Stop for a minute, and actually picture teaching a class. Unless you have forgotten to mention that your child is at private school, I'm guessing she's in a class of 25-30 kids with one teacher and maybe a TA (although maybe not, or maybe not all the time).
You say she "should not be measured or compared to anybody else", but when you are trying to teach 30 kids, if you can't measure what they know and compare it you just teach them the same. Imagine maths
We're going to teach 2+2=4 - four things happen as a result:
- Some children have no concept of numbers - they get muddled and frustrated because they don't get "2"
- Some know 2 and 2, but "+" and "=" baffles then and they get stuck
- Some know 2, pick up the concept of "+" and "=" quickly, and get there
- Some learnt 2+2=4 when they were 3 and are bored stiff for the whole lesson.
Now, same lesson, but we start by comparing the children first. We compare those groups of children:
- the first group we know is going to struggle. In fact we know they are not ready to learn 2+2 = 4. So we set them up with a teaching assistant, paid for by the funding we get through most of them being on the SEN register, to learn what 2 is.

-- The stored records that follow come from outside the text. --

theorem SoundOut.execBbClear (h : Sound s₀ s) {p : Port} {w : Word} {t : Nat} : SoundOut s₀ (execBbClear p w t s) := .finish h.at.hostOp

theorem SoundOut.execCascPortEnableWrite (h : Sound s₀ s) {p : Port} {w : Word} {t : Nat} : SoundOut s₀ (execCascPortEnableWrite p w t s) := .finish h.at.hostOp

theorem SoundOut.execCascRemoteRead (h : Sound s₀ s) {p : Port} {w : Word} {t : Nat} : SoundOut s₀ (execCascRemoteRead p w t s) := .finish h.at.hostOp

theorem SoundOut.execCascRemoteWrite (h : Sound s₀ s) {p : Port} {w : Word} {t : Nat} : SoundOut s₀ (execCascRemoteWrite p w t s) := .finish h.at.hostOp

theorem SoundOut.execCascRemoteReset (h : Sound s₀ s) {p : Port} {w : Word} {t : Nat} : SoundOut s₀ (execCascRemoteReset p w t s) := .finish h.at.hostOp

theorem SoundOut.execRstSw (h : Sound s₀ s) {p : Port} {w : Word} {t : Nat} : SoundOut s₀ (execRstSw p w t s) := .finish h.at.hostOp

theorem SoundOut.execRstBlk (h : Sound s₀ s) {p : Port} {w : Word} {t : Nat} : SoundOut s₀ (execRstBlk p w t s) := .finish h.at.hostOp

theorem SoundOut.execFcntStart (h : Sound s₀ s) {p : Port} {w : Word} {t : Nat} : SoundOut s₀ (execFcntStart p w t s) := .finish h.at.hostOp

theorem SoundOut.execFcntStop (h : Sound s₀ s) {p : Port} {w : Word} {t : Nat} : SoundOut s₀ (execFcntStop p w t s) := .finish h.at.hostOp

theorem SoundOut.execFwActivate (h : Sound s₀ s) {p : Port} {w : Word} {t : Nat} : SoundOut s₀ (execFwActivate p w t s) := .finish h.at.hostOp

theorem SoundOut.execTrialConfirm (h : Sound s₀ s) {p : Port} {w : Word} {t : Nat} : SoundOut s₀ (execTrialConfirm p w t s) := .finish h.at.hostOp

theorem SoundOut.execSettingsSave (h : Sound s₀ s) {p : Port} {w : Word} {t : Nat} : SoundOut s₀ (execSettingsSave p w t s) := .finish h.at.hostOp

theorem SoundOut.execSensorReadmit (h : Sound s₀ s) {p : Port} {second : Bool} {w : Word} {t : Nat} : SoundOut s₀ (execSensorReadmit p second w t s) := .finish h.at.hostOp

theorem SoundOut.execBbPdataRead (h : Sound s₀ s) {p : Port} {t : Nat} : SoundOut s₀ (execBbPdataRead p t s) := .finish h.at.hostOp

theorem SoundOut.execSlotSetWrite (h : Sound s₀ s) {p : Port} {slot : Nat} {w : Word} {t : Nat} : SoundOut s₀ (execSlotSetWrite p slot w t s) := .finish (.ite h.at.hostOp h.at)

theorem SoundOut.execDspRequal (h : Sound s₀ s) {p : Port} {port : Nat} {w : Word} {t : Nat} : SoundOut s₀ (execDspRequal p port w t s) := .finish (.ite h.at.hostOp h.at)

theorem Sound.ctxRow (h : Sound s₀ s) {p : Port} {typ : CtxType} {c k : Nat} {w : Word} : Sound s₀ (s.ctxRow p typ c k w) := .ite h.hostOp h

theorem SoundOut.execGrpFswWrite (h : Sound s₀ s) {p : Port} {c : Nat} {w : Word} {t : Nat} : SoundOut s₀ (execGrpFswWrite p c w t s) := .finish h.at.ctxRow

theorem SoundOut.execFeedEnableWrite (h : Sound s₀ s) {p : Port} {c : Nat} {w : Word} {t : Nat} : SoundOut s₀ (execFeedEnableWrite p c w t s) := .finish h.at.ctxRow

theorem SoundOut.execEstQclr (h : Sound s₀ s) {p : Port} {c : Nat} {w : Word} {t : Nat} : SoundOut s₀ (execEstQclr p c w t s) := .finish h.at.ctxRow

theorem SoundOut.execEstRelearn (h : Sound s₀ s) {p : Port} {c : Nat} {w : Word} {t : Nat} : SoundOut s₀ (execEstRelearn p c w t s) := .finish h.at.ctxRow

theorem SoundOut.execEstCommit (h : Sound s₀ s) {p : Port} {c : Nat} {w : Word} {t : Nat} : SoundOut s₀ (execEstCommit p c w t s) := .finish h.at.ctxRow

theorem SoundOut.execPolEnWrite (h : Sound s₀ s) {p : Port} {c : Nat} {w : Word} {t : Nat} : SoundOut s₀ (execPolEnWrite p c w t s) := .finish h.at.ctxRow

theorem SoundOut.execPolVsetWrite (h : Sound s₀ s) {p : Port} {c : Nat} {w : Word} {t : Nat} : SoundOut s₀ (execPolVsetWrite p c w t s) := .finish h.at.ctxRow

/-! ### Machine/Links.lean -/

theorem Sound.refuseRemote (h : Sound s₀ s) {p : List Byte} : Sound s₀ (s.refuseRemote p) := h.answer.linkEvent

theorem Sound.takeRead (h : Sound s₀ s) {src : Nat} {p : List Byte} : Sound s₀ (s.takeRead src p) := .ite h (.ite h.refuseRemote h.afterRead.same.answer)

theorem Sound.takeWrite (h : Sound s₀ s) {src : Nat} {p : List Byte} : Sound s₀ (s.takeWrite src p) := .ite h (.ite h.refuseRemote (.ite h.same (.answer (.applyWrite (.ite h.same h)))))

theorem Sound.resumeRemote (h : Sound s₀ s) : Sound s₀ (s.resumeRemote) := by
  dsimp only [State.resumeRemote]
  split
  · exact .ite h.same.takeWrite h
  · exact h

theorem Sound.takeReset (h : Sound s₀ s) {src : Nat} {p : List Byte} : Sound s₀ (s.takeReset src p) := .ite h.linkEvent.deviceReset h

theorem Sound.takeMessage (h : Sound s₀ s) {down : Bool} {typ src : Nat} {p : List Byte} : Sound s₀ (s.takeMessage down typ src p) := by
  unfold State.takeMessage
  split
  · exact h.takeHello
  · exact h.takeEcho
  · exact .ite h.takeReply h
  · exact .ite h h.takeTime
  · exact h.takeReport
  · exact h.takeAllocs
  · exact h.takeRead
  · exact h.takeWrite
  · exact h.takeAnswer
  · exact h.takeReset

theorem Sound.takeFrame (h : Sound s₀ s) {down : Bool} {f : List Byte} : Sound s₀ (s.takeFrame down f) := .ite (.takeMessage (.ite h.trackSeq.passOn h.trackSeq)) (.ite h.trackSeq.passOn h.trackSeq)

theorem Sound.linkActivity (h : Sound s₀ s) {down : Bool} : Sound s₀ (s.linkActivity down) := .ite h.wakeEvent h

theorem Sound.received (h : Sound s₀ s) {down : Bool} {f : State → State} (hf : ∀ m, Sound s₀ m → Sound s₀ (f m)) : Sound s₀ (s.received down f) :=
  .ite h.linkActivity (hf _ h.linkActivity)

theorem SoundOut.execLinkTrained (h : Sound s₀ s) {down : Bool} {t : Nat} : SoundOut s₀ (execLinkTrained down t s) := .finish (.received h.at.clearOut (fun _ h => .ite h.setLinkState.linkChange.helloOut h))

theorem Sound.frameIn (h : Sound s₀ s) {down : Bool} {frame : List Byte} {violations : Nat} : Sound s₀ (s.frameIn down frame violations) := .ite (.ite h.discardFrame (.ite h.trackSeq.takeHello h.trackSeq)) (.ite (.ite h.discardFrame h.takeFrame) h)

theorem SoundOut.execLinkFrameReceive (h : Sound s₀ s) {down : Bool} {frame : List Byte} {violations t : Nat} : SoundOut s₀ (execLinkFrameReceive down frame violations t s) := .finish (.received h.at.clearOut (fun _ h => h.countCodes.frameIn))

theorem SoundOut.execHello (h : Sound s₀ s) {down : Bool} {payload : List Byte} {t : Nat} : SoundOut s₀ (execHello down payload t s) := .finish (.received h.at.clearOut (fun _ h => h.takeHello))

theorem SoundOut.execEchoRequest (h : Sound s₀ s) {down : Bool} {payload : List Byte} {t : Nat} : SoundOut s₀ (execEchoRequest down payload t s) := .finish (.received h.at.clearOut (fun _ h => h.takeEcho))

theorem SoundOut.execEchoReply (h : Sound s₀ s) {payload : List Byte} {t : Nat} : SoundOut s₀ (execEchoReply payload t s) := .finish (.received h.at.clearOut (fun _ h => h.takeReply))

theorem SoundOut.execTime (h : Sound s₀ s) {payload : List Byte} {t : Nat} : SoundOut s₀ (execTime payload t s) := .finish (.received h.at.clearOut (fun _ h => h.takeTime))

theorem SoundOut.execReport (h : Sound s₀ s) {src : Nat} {payload : List Byte} {t : Nat} : SoundOut s₀ (execReport src payload t s) := .finish (.received h.at.clearOut (fun _ h => h.takeReport))

theorem SoundOut.execAlloc (h : Sound s₀ s) {payload : List Byte} {t : Nat} : SoundOut s₀ (execAlloc payload t s) := .finish (.received h.at.clearOut (fun _ h => h.takeAllocs))

theorem SoundOut.execRemoteAnswer (h : Sound s₀ s) {src : Nat} {payload : List Byte} {t : Nat} : SoundOut s₀ (execRemoteAnswer src payload t s) := .finish (.received h.at.clearOut (fun _ h => .ite h.takeAnswer h))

- The second and third group are maybe taught together and get there with 2+2=4
- The fourth group are taught something else entirely.
Without any measuring or comparison, there are no groups. There are no different levels. There is one thing being taught and the only differentiation is by outcome - children who learn it, and children who don't. Without children being labelled as needing more help, there is no knowledge of support needs, and no money to employ extra staff. So all 30 kids get taught one thing by one teacher. Those in the first group try to learn as best they can and most probably most don't.
The fact is that if we don't measure & label and then use that labelling to generate money to get extra staff and resources, some kids are constantly being taught stuff they know, while others are being taught things that are too hard. Embrace the labelling, embrace the support and embrace the fact that your child is being helped and encouraged to fulfil their potential whatever that may be.